━━━━━ Dataset ━━━━━

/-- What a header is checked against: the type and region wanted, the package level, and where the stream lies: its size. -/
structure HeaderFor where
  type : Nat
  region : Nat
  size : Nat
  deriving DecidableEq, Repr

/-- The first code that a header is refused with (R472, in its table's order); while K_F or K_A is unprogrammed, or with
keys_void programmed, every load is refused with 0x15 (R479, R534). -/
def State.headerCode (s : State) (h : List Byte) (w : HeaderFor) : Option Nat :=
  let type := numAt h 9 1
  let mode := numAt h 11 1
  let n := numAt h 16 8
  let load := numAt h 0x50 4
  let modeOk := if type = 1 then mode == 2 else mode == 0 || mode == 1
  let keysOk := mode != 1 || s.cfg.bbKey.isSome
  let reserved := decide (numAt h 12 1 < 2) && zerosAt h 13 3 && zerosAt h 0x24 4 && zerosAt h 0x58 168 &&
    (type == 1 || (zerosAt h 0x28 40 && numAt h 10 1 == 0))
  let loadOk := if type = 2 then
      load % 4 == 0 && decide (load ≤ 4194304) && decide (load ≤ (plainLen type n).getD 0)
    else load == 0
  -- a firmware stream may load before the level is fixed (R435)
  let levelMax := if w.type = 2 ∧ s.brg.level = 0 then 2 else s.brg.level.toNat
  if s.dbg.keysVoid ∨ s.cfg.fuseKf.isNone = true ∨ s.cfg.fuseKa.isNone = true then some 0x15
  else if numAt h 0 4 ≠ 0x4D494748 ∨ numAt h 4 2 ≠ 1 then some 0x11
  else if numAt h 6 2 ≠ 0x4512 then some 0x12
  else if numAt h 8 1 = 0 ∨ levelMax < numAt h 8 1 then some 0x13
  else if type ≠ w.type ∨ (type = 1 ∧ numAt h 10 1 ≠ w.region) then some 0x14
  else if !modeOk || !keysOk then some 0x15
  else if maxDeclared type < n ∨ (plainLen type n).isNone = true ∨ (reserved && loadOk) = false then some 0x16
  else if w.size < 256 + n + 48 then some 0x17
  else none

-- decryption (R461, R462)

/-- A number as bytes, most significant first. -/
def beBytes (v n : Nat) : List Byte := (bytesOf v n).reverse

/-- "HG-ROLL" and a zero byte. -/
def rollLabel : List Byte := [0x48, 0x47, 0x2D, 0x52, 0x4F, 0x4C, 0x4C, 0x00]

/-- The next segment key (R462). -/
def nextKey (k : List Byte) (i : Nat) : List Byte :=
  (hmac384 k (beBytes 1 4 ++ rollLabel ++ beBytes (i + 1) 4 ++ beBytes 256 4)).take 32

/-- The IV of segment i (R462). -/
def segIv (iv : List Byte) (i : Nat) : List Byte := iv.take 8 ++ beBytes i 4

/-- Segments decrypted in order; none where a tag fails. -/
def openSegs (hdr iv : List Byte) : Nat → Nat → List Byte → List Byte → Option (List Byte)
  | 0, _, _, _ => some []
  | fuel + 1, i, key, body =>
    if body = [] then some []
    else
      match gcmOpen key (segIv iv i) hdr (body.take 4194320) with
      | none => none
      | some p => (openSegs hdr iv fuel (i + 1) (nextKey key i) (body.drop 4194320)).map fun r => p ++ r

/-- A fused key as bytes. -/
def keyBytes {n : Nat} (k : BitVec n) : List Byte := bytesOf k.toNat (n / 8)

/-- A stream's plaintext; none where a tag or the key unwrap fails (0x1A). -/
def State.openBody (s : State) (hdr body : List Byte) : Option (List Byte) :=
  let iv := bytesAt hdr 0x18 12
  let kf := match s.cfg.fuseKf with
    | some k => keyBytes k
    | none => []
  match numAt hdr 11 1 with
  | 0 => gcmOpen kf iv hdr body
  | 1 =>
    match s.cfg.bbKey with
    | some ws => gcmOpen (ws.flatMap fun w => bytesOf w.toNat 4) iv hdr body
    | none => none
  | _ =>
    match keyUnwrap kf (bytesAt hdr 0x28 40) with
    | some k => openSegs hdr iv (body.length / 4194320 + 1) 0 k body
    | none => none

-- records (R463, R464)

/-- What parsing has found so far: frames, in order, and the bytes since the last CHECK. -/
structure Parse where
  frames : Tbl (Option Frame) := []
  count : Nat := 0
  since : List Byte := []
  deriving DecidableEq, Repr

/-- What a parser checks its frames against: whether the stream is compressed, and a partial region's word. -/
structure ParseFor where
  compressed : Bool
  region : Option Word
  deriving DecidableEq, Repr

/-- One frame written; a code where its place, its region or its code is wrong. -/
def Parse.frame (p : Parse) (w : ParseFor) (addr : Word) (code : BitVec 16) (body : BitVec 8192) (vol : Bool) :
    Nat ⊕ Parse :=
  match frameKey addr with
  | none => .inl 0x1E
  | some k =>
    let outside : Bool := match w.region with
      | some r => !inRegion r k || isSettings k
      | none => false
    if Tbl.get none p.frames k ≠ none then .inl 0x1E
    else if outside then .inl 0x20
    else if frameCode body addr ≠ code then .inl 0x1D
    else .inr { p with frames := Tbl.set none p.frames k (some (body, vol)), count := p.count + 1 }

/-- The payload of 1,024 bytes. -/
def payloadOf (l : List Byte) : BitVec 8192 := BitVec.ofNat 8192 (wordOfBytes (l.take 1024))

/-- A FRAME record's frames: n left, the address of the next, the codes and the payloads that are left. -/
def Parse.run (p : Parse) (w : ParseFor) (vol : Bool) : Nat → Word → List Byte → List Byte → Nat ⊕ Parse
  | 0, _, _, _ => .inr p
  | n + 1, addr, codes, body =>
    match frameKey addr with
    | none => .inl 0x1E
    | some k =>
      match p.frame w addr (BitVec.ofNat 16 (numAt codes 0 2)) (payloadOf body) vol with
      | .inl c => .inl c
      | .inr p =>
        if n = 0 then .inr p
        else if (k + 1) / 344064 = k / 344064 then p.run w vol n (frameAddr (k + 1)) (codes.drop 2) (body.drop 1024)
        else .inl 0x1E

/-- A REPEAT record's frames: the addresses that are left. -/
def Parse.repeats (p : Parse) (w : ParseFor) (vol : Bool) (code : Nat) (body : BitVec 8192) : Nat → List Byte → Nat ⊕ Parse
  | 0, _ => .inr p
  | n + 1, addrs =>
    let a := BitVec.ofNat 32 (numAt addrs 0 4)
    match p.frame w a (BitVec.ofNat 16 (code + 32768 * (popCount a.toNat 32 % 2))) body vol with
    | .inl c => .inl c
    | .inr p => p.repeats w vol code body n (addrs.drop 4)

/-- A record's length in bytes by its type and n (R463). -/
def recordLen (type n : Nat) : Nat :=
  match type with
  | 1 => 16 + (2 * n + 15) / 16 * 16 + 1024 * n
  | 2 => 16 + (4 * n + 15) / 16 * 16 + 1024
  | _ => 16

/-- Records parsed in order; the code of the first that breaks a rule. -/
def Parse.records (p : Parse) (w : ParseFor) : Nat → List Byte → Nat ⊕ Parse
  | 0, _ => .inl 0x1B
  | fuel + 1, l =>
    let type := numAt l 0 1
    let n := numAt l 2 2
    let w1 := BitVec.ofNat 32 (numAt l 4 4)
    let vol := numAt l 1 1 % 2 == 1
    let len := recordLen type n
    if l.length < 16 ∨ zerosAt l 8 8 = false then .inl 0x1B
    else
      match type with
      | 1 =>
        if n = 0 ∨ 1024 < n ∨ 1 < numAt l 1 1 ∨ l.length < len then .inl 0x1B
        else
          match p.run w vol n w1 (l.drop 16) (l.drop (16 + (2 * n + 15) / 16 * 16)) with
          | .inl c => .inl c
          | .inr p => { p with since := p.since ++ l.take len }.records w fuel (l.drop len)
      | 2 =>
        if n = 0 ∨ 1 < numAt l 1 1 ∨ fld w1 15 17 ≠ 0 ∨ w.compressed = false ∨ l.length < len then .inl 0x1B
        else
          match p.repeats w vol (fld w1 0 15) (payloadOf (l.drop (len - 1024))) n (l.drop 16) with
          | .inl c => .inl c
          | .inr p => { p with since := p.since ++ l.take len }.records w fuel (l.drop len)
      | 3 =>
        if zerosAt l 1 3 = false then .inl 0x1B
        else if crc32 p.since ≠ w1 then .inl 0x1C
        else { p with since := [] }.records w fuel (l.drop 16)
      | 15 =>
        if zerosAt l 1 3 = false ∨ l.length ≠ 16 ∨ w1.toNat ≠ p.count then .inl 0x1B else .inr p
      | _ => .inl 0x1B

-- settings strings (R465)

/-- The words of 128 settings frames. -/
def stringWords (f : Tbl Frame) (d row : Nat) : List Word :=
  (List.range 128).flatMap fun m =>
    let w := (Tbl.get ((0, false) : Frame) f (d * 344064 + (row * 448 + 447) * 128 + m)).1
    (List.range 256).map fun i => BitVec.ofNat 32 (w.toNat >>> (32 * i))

━━━━━
━━━━━ Dataset ━━━━━

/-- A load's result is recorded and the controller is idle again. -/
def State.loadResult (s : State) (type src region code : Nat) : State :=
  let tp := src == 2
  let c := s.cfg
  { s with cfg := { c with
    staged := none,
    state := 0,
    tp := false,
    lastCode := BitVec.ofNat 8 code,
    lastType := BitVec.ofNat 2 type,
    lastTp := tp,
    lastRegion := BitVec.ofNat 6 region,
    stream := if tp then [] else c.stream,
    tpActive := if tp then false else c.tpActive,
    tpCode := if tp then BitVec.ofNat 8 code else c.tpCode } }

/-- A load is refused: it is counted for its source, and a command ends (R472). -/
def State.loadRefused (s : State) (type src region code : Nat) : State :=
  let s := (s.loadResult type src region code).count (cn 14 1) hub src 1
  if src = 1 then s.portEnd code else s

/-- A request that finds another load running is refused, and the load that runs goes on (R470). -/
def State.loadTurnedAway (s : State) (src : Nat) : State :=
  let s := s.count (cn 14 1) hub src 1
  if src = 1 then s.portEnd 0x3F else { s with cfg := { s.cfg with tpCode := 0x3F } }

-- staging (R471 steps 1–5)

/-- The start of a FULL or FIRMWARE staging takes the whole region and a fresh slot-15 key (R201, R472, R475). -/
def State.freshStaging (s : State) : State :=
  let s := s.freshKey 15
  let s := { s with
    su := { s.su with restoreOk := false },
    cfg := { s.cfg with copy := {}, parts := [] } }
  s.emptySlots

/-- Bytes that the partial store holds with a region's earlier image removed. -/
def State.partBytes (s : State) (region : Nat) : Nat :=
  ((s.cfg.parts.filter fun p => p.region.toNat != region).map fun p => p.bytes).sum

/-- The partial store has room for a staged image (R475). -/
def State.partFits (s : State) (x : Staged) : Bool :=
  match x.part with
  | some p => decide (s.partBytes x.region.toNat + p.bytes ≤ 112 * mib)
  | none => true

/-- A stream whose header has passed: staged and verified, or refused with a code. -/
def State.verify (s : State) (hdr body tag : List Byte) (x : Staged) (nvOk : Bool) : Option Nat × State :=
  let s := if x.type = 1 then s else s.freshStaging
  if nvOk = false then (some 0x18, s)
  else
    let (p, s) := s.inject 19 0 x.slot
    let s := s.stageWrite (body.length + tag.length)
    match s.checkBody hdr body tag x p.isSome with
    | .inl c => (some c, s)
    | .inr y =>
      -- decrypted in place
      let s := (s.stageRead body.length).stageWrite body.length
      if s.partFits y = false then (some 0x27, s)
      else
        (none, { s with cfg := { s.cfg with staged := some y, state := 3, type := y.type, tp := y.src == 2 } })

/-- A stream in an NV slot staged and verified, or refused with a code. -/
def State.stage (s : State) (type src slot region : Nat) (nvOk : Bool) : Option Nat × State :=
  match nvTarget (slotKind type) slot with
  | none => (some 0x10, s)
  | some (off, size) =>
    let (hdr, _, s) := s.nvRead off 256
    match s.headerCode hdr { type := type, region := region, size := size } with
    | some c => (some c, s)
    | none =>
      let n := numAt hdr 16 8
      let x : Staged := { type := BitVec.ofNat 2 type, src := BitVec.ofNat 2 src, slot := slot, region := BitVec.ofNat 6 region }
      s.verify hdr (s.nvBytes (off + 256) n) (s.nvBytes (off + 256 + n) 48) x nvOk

━━━━━

> [Work to complete]: Reproduce exactly, and with no other material, the lines between those holding "its size. -/" and "key (R462). -/", inclusive.

> [Answer]:
/-- What a header is checked against: the type and region wanted, the package level, and where the stream lies: its size. -/
structure HeaderFor where
  type : Nat
  region : Nat
  size : Nat
  deriving DecidableEq, Repr

/-- The first code that a header is refused with (R472, in its table's order); while K_F or K_A is unprogrammed, or with
keys_void programmed, every load is refused with 0x15 (R479, R534). -/
def State.headerCode (s : State) (h : List Byte) (w : HeaderFor) : Option Nat :=
  let type := numAt h 9 1
  let mode := numAt h 11 1
  let n := numAt h 16 8
  let load := numAt h 0x50 4
  let modeOk := if type = 1 then mode == 2 else mode == 0 || mode == 1
  let keysOk := mode != 1 || s.cfg.bbKey.isSome
  let reserved := decide (numAt h 12 1 < 2) && zerosAt h 13 3 && zerosAt h 0x24 4 && zerosAt h 0x58 168 &&
    (type == 1 || (zerosAt h 0x28 40 && numAt h 10 1 == 0))
  let loadOk := if type = 2 then
      load % 4 == 0 && decide (load ≤ 4194304) && decide (load ≤ (plainLen type n).getD 0)
    else load == 0
  -- a firmware stream may load before the level is fixed (R435)
  let levelMax := if w.type = 2 ∧ s.brg.level = 0 then 2 else s.brg.level.toNat
  if s.dbg.keysVoid ∨ s.cfg.fuseKf.isNone = true ∨ s.cfg.fuseKa.isNone = true then some 0x15
  else if numAt h 0 4 ≠ 0x4D494748 ∨ numAt h 4 2 ≠ 1 then some 0x11
  else if numAt h 6 2 ≠ 0x4512 then some 0x12
  else if numAt h 8 1 = 0 ∨ levelMax < numAt h 8 1 then some 0x13
  else if type ≠ w.type ∨ (type = 1 ∧ numAt h 10 1 ≠ w.region) then some 0x14
  else if !modeOk || !keysOk then some 0x15
  else if maxDeclared type < n ∨ (plainLen type n).isNone = true ∨ (reserved && loadOk) = false then some 0x16
  else if w.size < 256 + n + 48 then some 0x17
  else none

-- decryption (R461, R462)

/-- A number as bytes, most significant first. -/
def beBytes (v n : Nat) : List Byte := (bytesOf v n).reverse

/-- "HG-ROLL" and a zero byte. -/
def rollLabel : List Byte := [0x48, 0x47, 0x2D, 0x52, 0x4F, 0x4C, 0x4C, 0x00]

/-- The next segment key (R462). -/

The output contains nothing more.